* **Directions for this task**: Exact copies of all the records are to be printed.

Stored data entries:

-- ==== Sys2Proof/Laws/Run.lean ====
section
/-! SUPPORT. Runs of the core, one step and many steps at a time, and what an attempt or a request leaves alone. -/

namespace Sys2Proof.Machine

/-! ## Runs -/

/-- A run of no steps, of any core. -/
theorem run_zero_of (M : Host.Core) (s : M.State) : M.run 0 s = .next s := rfl

/-- A run that begins with a step to `t` goes on from `t`, of any core. -/
theorem run_succ_of (M : Host.Core) (k : Nat) {s t : M.State} (h : M.step s = .next t) : M.run (k + 1) s = M.run k t := by
  rw [Host.Core.run, h]

/-- A run of `j + k` steps whose first `j` reach `t` goes on from `t`, of any core. -/
theorem run_add_of (M : Host.Core) {j : Nat} (k : Nat) {s t : M.State} (h : M.run j s = .next t) : M.run (j + k) s = M.run k t := by
  induction j generalizing s with
  | zero =>
    rw [run_zero_of] at h
    cases h
    rw [Nat.zero_add]
  | succ j ih =>
    rw [Host.Core.run] at h
    cases hu : M.step s with
    | next u =>
      rw [hu] at h
      rw [show j + 1 + k = (j + k) + 1 by omega, run_succ_of M _ hu]
      exact ih h
    | fault r => rw [hu] at h; cases h
    | refused r => rw [hu] at h; cases h

theorem run_zero (s : State) : Host.Core.run Sys2Proof.core 0 s = .next s := run_zero_of Sys2Proof.core s

theorem run_succ_of_step {s t : State} (k : Nat) (h : step s = .next t) :
    Host.Core.run Sys2Proof.core (k + 1) s = Host.Core.run Sys2Proof.core k t := run_succ_of Sys2Proof.core k h

theorem run_add {j : Nat} (k : Nat) {s t : State} (h : Host.Core.run Sys2Proof.core j s = .next t) :
    Host.Core.run Sys2Proof.core (j + k) s = Host.Core.run Sys2Proof.core k t := run_add_of Sys2Proof.core k h

/-! ## What an attempt leaves alone -/

/-- A poll that returns changes `SEQ`, `PENDING` and the host's log only. -/
theorem completePoll_frame {n : Int} {s t : State} (h : completePoll n s = .next t) :
    t = { s with seq := .idle, pending := none, hostLog := t.hostLog } := by
  unfold completePoll at h
  split at h
  next hp => cases h; rw [← hp]
  next => split at h <;> cases h; rfl

/-- An attempt makes one read, which alone touches the buffer, the stream and `LAST_COUNT`; `XTAL`, `DIAG`, `REFUSED`, the parameters, the
inbox and the writes to come are as before. -/
theorem attemptStep_frame {s t : State} (h : attemptStep s = .next t) :
    t.linkLog = s.linkLog ++ [.read readMax (ReadAnswer.count readMax (nextReadAnswer s))
        (ReadAnswer.delivered readMax (nextReadAnswer s))] ∧
      t.lastCount = ReadAnswer.count readMax (nextReadAnswer s) ∧
      t.scratch = (if 0 < ReadAnswer.count readMax (nextReadAnswer s) then
        Memory.writeRun s.scratch 0 (ReadAnswer.delivered readMax (nextReadAnswer s)) else s.scratch) ∧
      t.xtal = s.xtal ∧ t.diag = s.diag ∧ t.refused = s.refused ∧ t.params = s.params ∧ t.inbox = s.inbox ∧
      t.writeScript = s.writeScript := by
  unfold attemptStep at h
  split at h
  · cases h
  next r hr =>
    obtain ⟨h1, h2⟩ := streamRead_eq_some hr
    have hr2 : r.2.linkLog = s.linkLog ++ [.read readMax (ReadAnswer.count readMax (nextReadAnswer s))
          (ReadAnswer.delivered readMax (nextReadAnswer s))] ∧
        r.2.scratch = (if 0 < ReadAnswer.count readMax (nextReadAnswer s) then
          Memory.writeRun s.scratch 0 (ReadAnswer.delivered readMax (nextReadAnswer s)) else s.scratch) ∧
        r.2.xtal = s.xtal ∧ r.2.diag = s.diag ∧ r.2.refused = s.refused ∧ r.2.params = s.params ∧ r.2.inbox = s.inbox ∧
        r.2.writeScript = s.writeScript := by
      rw [h2]
      split <;> exact ⟨rfl, rfl, rfl, rfl, rfl, rfl, rfl, rfl⟩
    have fin : ∀ u : State, completePoll r.1 u = .next t →
        t.linkLog = u.linkLog ∧ t.lastCount = u.lastCount ∧ t.scratch = u.scratch ∧ t.xtal = u.xtal ∧ t.diag = u.diag ∧
          t.refused = u.refused ∧ t.params = u.params ∧ t.inbox = u.inbox ∧ t.writeScript = u.writeScript := by
      intro u hu
      rw [completePoll_frame hu]
      exact ⟨rfl, rfl, rfl, rfl, rfl, rfl, rfl, rfl, rfl⟩
    split at h
    · simpa [hr2, h1] using fin _ h
    · unfold failedAttempt at h
      simp only at h
      split at h
      · simpa [hr2, h1, sleep] using fin _ h
      · cases h
        simpa [sleep, h1] using hr2

/-- A request leaves the inbox, the parameters, `LAST_COUNT`, the readings to come and the time waited as they were. -/
theorem exec_frame {i : Instr} {s t : State} (h : exec i s = .next t) :
    t.inbox = s.inbox ∧ t.params = s.params ∧ t.lastCount = s.lastCount ∧ t.readScript = s.readScript ∧ t.sleeps = s.sleeps := by
  rcases exec_cases i s with ⟨r, h'⟩ | ⟨-, h'⟩
  · rw [h'] at h; cases h; exact ⟨rfl, rfl, rfl, rfl, rfl⟩
  · rw [h] at h'
    generalize ho : Host.Outcome.next t = o at h'
    cases h' <;> cases ho <;> exact ⟨rfl, rfl, rfl, rfl, rfl⟩

end Sys2Proof.Machine
end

* **Response below**:
-- ==== Sys2Proof/Laws/Run.lean ====
section
/-! SUPPORT. Runs of the core, one step and many steps at a time, and what an attempt or a request leaves alone. -/

namespace Sys2Proof.Machine

/-! ## Runs -/

/-- A run of no steps, of any core. -/
theorem run_zero_of (M : Host.Core) (s : M.State) : M.run 0 s = .next s := rfl

/-- A run that begins with a step to `t` goes on from `t`, of any core. -/
theorem run_succ_of (M : Host.Core) (k : Nat) {s t : M.State} (h : M.step s = .next t) : M.run (k + 1) s = M.run k t := by
  rw [Host.Core.run, h]

/-- A run of `j + k` steps whose first `j` reach `t` goes on from `t`, of any core. -/
theorem run_add_of (M : Host.Core) {j : Nat} (k : Nat) {s t : M.State} (h : M.run j s = .next t) : M.run (j + k) s = M.run k t := by
  induction j generalizing s with
  | zero =>
    rw [run_zero_of] at h
    cases h
    rw [Nat.zero_add]
  | succ j ih =>
    rw [Host.Core.run] at h
    cases hu : M.step s with
    | next u =>
      rw [hu] at h
      rw [show j + 1 + k = (j + k) + 1 by omega, run_succ_of M _ hu]
      exact ih h
    | fault r => rw [hu] at h; cases h
    | refused r => rw [hu] at h; cases h

theorem run_zero (s : State) : Host.Core.run Sys2Proof.core 0 s = .next s := run_zero_of Sys2Proof.core s

theorem run_succ_of_step {s t : State} (k : Nat) (h : step s = .next t) :
    Host.Core.run Sys2Proof.core (k + 1) s = Host.Core.run Sys2Proof.core k t := run_succ_of Sys2Proof.core k h

theorem run_add {j : Nat} (k : Nat) {s t : State} (h : Host.Core.run Sys2Proof.core j s = .next t) :
    Host.Core.run Sys2Proof.core (j + k) s = Host.Core.run Sys2Proof.core k t := run_add_of Sys2Proof.core k h

/-! ## What an attempt leaves alone -/

/-- A poll that returns changes `SEQ`, `PENDING` and the host's log only. -/
theorem completePoll_frame {n : Int} {s t : State} (h : completePoll n s = .next t) :
    t = { s with seq := .idle, pending := none, hostLog := t.hostLog } := by
  unfold completePoll at h
  split at h
  next hp => cases h; rw [← hp]
  next => split at h <;> cases h; rfl

/-- An attempt makes one read, which alone touches the buffer, the stream and `LAST_COUNT`; `XTAL`, `DIAG`, `REFUSED`, the parameters, the
inbox and the writes to come are as before. -/
theorem attemptStep_frame {s t : State} (h : attemptStep s = .next t) :
    t.linkLog = s.linkLog ++ [.read readMax (ReadAnswer.count readMax (nextReadAnswer s))
        (ReadAnswer.delivered readMax (nextReadAnswer s))] ∧
      t.lastCount = ReadAnswer.count readMax (nextReadAnswer s) ∧
      t.scratch = (if 0 < ReadAnswer.count readMax (nextReadAnswer s) then
        Memory.writeRun s.scratch 0 (ReadAnswer.delivered readMax (nextReadAnswer s)) else s.scratch) ∧
      t.xtal = s.xtal ∧ t.diag = s.diag ∧ t.refused = s.refused ∧ t.params = s.params ∧ t.inbox = s.inbox ∧
      t.writeScript = s.writeScript := by
  unfold attemptStep at h
  split at h
  · cases h
  next r hr =>
    obtain ⟨h1, h2⟩ := streamRead_eq_some hr
    have hr2 : r.2.linkLog = s.linkLog ++ [.read readMax (ReadAnswer.count readMax (nextReadAnswer s))
          (ReadAnswer.delivered readMax (nextReadAnswer s))] ∧
        r.2.scratch = (if 0 < ReadAnswer.count readMax (nextReadAnswer s) then
          Memory.writeRun s.scratch 0 (ReadAnswer.delivered readMax (nextReadAnswer s)) else s.scratch) ∧
        r.2.xtal = s.xtal ∧ r.2.diag = s.diag ∧ r.2.refused = s.refused ∧ r.2.params = s.params ∧ r.2.inbox = s.inbox ∧
        r.2.writeScript = s.writeScript := by
      rw [h2]
      split <;> exact ⟨rfl, rfl, rfl, rfl, rfl, rfl, rfl, rfl⟩
    have fin : ∀ u : State, completePoll r.1 u = .next t →
        t.linkLog = u.linkLog ∧ t.lastCount = u.lastCount ∧ t.scratch = u.scratch ∧ t.xtal = u.xtal ∧ t.diag = u.diag ∧
          t.refused = u.refused ∧ t.params = u.params ∧ t.inbox = u.inbox ∧ t.writeScript = u.writeScript := by
      intro u hu
      rw [completePoll_frame hu]
      exact ⟨rfl, rfl, rfl, rfl, rfl, rfl, rfl, rfl, rfl⟩
    split at h
    · simpa [hr2, h1] using fin _ h
    · unfold failedAttempt at h
      simp only at h
      split at h
      · simpa [hr2, h1, sleep] using fin _ h
      · cases h
        simpa [sleep, h1] using hr2

/-- A request leaves the inbox, the parameters, `LAST_COUNT`, the readings to come and the time waited as they were. -/
theorem exec_frame {i : Instr} {s t : State} (h : exec i s = .next t) :
    t.inbox = s.inbox ∧ t.params = s.params ∧ t.lastCount = s.lastCount ∧ t.readScript = s.readScript ∧ t.sleeps = s.sleeps := by
  rcases exec_cases i s with ⟨r, h'⟩ | ⟨-, h'⟩
  · rw [h'] at h; cases h; exact ⟨rfl, rfl, rfl, rfl, rfl⟩
  · rw [h] at h'
    generalize ho : Host.Outcome.next t = o at h'
    cases h' <;> cases ho <;> exact ⟨rfl, rfl, rfl, rfl, rfl⟩

end Sys2Proof.Machine
end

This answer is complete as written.